The problem: Extract, from the records beneath this instruction, each line that contains the word "gnssRec".

Source records:
####

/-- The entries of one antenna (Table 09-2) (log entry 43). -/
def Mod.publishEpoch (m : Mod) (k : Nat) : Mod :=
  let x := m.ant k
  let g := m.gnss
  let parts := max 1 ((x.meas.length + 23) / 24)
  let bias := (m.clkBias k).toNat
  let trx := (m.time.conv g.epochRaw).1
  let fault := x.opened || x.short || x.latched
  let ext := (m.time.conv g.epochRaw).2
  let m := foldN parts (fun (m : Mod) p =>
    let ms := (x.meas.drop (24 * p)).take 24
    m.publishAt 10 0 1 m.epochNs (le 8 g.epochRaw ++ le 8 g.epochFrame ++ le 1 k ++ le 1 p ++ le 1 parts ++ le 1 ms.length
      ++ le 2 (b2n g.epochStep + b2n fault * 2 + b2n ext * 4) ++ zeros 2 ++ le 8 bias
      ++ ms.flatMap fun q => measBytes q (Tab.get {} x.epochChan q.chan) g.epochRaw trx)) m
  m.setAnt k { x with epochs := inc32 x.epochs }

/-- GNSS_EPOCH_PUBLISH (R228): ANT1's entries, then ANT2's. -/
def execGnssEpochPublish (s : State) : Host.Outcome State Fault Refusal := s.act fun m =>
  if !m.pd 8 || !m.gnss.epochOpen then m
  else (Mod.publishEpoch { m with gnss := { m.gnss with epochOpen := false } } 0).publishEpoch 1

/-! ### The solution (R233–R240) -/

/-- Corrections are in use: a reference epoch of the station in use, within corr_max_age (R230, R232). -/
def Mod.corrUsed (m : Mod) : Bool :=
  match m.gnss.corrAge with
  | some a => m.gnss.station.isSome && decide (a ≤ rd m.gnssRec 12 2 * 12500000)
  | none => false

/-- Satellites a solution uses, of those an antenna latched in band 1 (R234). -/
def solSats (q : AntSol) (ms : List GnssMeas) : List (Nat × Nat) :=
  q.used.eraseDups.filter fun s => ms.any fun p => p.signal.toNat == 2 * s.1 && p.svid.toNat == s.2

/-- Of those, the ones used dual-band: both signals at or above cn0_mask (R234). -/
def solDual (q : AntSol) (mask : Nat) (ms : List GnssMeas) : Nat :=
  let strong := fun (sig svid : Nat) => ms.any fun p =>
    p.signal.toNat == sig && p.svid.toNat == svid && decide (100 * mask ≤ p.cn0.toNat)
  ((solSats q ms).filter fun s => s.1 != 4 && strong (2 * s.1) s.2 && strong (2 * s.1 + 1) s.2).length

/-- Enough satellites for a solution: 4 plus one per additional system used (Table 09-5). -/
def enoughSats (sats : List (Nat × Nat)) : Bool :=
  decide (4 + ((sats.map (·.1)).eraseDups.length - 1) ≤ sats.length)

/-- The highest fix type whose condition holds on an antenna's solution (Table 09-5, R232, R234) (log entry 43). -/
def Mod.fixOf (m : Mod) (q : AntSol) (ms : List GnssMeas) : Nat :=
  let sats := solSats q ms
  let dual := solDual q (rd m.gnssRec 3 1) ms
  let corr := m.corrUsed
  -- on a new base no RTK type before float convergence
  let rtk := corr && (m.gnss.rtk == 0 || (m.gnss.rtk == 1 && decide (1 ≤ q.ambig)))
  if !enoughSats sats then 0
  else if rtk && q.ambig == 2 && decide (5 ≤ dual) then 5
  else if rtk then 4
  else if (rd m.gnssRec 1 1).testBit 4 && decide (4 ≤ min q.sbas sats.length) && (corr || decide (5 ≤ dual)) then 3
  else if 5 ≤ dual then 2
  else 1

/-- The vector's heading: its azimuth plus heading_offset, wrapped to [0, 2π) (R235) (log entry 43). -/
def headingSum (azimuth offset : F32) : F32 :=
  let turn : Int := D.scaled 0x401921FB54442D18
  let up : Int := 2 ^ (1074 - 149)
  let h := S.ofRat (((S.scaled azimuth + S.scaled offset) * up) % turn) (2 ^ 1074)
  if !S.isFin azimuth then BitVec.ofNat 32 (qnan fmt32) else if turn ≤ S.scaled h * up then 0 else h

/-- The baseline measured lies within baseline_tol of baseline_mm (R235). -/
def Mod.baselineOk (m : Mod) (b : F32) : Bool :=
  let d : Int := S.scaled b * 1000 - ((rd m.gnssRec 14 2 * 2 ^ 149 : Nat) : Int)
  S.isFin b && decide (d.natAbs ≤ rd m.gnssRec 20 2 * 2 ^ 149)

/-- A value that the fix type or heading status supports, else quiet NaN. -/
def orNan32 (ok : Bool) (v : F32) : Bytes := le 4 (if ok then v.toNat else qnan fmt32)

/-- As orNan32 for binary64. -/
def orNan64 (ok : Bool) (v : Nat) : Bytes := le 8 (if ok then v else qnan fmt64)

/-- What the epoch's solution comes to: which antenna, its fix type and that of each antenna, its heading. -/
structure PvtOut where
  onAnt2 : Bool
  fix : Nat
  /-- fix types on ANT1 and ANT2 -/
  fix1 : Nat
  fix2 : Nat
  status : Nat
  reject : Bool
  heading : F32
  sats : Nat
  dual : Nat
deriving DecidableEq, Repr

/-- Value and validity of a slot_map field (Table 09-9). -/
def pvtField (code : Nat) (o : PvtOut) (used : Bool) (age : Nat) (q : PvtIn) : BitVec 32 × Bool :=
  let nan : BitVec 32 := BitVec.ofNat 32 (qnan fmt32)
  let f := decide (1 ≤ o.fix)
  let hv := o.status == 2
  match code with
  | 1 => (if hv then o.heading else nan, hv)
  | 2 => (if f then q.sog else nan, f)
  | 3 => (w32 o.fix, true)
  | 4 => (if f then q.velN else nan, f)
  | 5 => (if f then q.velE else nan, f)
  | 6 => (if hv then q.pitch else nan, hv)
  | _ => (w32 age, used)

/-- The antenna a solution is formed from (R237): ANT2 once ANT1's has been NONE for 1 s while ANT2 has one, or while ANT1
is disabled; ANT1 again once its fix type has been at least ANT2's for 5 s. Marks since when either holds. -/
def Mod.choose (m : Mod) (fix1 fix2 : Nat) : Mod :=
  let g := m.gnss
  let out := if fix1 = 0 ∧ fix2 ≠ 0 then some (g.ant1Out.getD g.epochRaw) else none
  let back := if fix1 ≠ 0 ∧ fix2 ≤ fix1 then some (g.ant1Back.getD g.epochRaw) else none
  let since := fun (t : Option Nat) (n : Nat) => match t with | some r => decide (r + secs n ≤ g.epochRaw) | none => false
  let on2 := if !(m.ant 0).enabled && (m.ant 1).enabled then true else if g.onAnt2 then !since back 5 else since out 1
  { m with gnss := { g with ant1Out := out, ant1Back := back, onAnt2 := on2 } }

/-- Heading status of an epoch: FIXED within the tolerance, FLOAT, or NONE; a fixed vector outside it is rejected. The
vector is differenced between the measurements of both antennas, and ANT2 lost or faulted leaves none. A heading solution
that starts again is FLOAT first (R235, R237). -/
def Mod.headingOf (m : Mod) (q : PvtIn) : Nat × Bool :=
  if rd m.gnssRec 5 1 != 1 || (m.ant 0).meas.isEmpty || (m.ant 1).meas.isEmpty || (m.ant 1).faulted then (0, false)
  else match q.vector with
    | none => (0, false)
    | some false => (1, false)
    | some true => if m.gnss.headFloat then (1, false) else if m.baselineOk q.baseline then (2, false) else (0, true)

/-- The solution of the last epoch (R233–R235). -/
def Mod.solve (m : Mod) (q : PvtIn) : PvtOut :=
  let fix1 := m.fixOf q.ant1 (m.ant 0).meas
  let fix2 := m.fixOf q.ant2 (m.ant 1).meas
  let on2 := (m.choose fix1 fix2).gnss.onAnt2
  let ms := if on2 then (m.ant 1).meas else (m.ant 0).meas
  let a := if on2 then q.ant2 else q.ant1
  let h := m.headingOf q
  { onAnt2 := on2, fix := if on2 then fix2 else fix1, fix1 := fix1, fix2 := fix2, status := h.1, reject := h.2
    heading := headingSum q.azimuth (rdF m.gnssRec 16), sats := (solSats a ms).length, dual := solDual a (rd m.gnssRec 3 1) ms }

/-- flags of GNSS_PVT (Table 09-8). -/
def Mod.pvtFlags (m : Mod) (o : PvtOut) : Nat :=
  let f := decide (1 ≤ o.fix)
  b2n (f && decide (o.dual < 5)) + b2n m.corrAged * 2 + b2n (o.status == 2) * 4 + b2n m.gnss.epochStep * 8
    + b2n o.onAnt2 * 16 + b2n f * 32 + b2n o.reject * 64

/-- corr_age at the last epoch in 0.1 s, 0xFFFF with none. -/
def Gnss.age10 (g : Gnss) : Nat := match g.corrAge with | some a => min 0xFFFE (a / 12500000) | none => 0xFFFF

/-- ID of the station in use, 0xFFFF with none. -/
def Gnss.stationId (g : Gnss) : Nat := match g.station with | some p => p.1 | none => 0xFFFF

####

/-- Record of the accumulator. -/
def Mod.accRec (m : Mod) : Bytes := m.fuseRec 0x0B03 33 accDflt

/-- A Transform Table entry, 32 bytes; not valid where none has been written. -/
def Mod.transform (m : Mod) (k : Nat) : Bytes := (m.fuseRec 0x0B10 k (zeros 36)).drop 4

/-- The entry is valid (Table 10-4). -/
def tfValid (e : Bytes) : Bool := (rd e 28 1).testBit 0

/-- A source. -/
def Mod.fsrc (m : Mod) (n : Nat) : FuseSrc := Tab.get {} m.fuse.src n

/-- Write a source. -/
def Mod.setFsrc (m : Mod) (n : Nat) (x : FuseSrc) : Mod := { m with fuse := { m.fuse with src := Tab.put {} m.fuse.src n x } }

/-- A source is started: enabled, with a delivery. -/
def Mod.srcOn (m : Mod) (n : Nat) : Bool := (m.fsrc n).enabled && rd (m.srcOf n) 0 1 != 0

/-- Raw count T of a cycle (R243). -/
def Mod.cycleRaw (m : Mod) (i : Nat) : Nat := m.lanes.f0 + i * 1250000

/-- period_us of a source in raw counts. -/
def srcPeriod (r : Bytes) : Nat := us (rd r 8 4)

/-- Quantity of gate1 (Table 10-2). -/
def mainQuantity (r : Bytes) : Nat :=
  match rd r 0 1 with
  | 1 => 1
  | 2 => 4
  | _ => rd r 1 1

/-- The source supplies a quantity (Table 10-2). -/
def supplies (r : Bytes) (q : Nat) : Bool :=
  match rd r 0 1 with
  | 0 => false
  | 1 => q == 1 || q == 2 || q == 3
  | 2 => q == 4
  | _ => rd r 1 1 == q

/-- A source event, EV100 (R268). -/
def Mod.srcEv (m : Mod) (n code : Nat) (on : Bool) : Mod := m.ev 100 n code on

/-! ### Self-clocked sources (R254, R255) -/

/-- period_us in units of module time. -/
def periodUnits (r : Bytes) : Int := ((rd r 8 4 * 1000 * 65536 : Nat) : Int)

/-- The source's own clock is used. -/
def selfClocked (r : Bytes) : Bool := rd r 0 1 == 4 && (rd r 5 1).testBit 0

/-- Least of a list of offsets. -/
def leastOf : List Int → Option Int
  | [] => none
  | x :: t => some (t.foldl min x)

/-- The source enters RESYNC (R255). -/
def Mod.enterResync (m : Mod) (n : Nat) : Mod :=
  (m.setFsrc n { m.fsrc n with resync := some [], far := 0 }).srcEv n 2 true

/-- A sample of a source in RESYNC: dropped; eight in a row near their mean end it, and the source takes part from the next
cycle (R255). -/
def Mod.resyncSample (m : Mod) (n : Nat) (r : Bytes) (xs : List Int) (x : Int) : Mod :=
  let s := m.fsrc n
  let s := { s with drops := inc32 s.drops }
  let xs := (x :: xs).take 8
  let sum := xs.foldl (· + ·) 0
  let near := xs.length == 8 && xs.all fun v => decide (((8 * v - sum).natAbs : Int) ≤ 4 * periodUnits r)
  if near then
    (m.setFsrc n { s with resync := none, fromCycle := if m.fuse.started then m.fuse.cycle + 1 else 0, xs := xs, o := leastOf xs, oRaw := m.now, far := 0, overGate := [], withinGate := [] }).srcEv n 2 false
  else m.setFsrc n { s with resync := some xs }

####

Output:
  | some a => m.gnss.station.isSome && decide (a ≤ rd m.gnssRec 12 2 * 12500000)
  let dual := solDual q (rd m.gnssRec 3 1) ms
  else if (rd m.gnssRec 1 1).testBit 4 && decide (4 ≤ min q.sbas sats.length) && (corr || decide (5 ≤ dual)) then 3
  let d : Int := S.scaled b * 1000 - ((rd m.gnssRec 14 2 * 2 ^ 149 : Nat) : Int)
  S.isFin b && decide (d.natAbs ≤ rd m.gnssRec 20 2 * 2 ^ 149)
  if rd m.gnssRec 5 1 != 1 || (m.ant 0).meas.isEmpty || (m.ant 1).meas.isEmpty || (m.ant 1).faulted then (0, false)
    heading := headingSum q.azimuth (rdF m.gnssRec 16), sats := (solSats a ms).length, dual := solDual a (rd m.gnssRec 3 1) ms }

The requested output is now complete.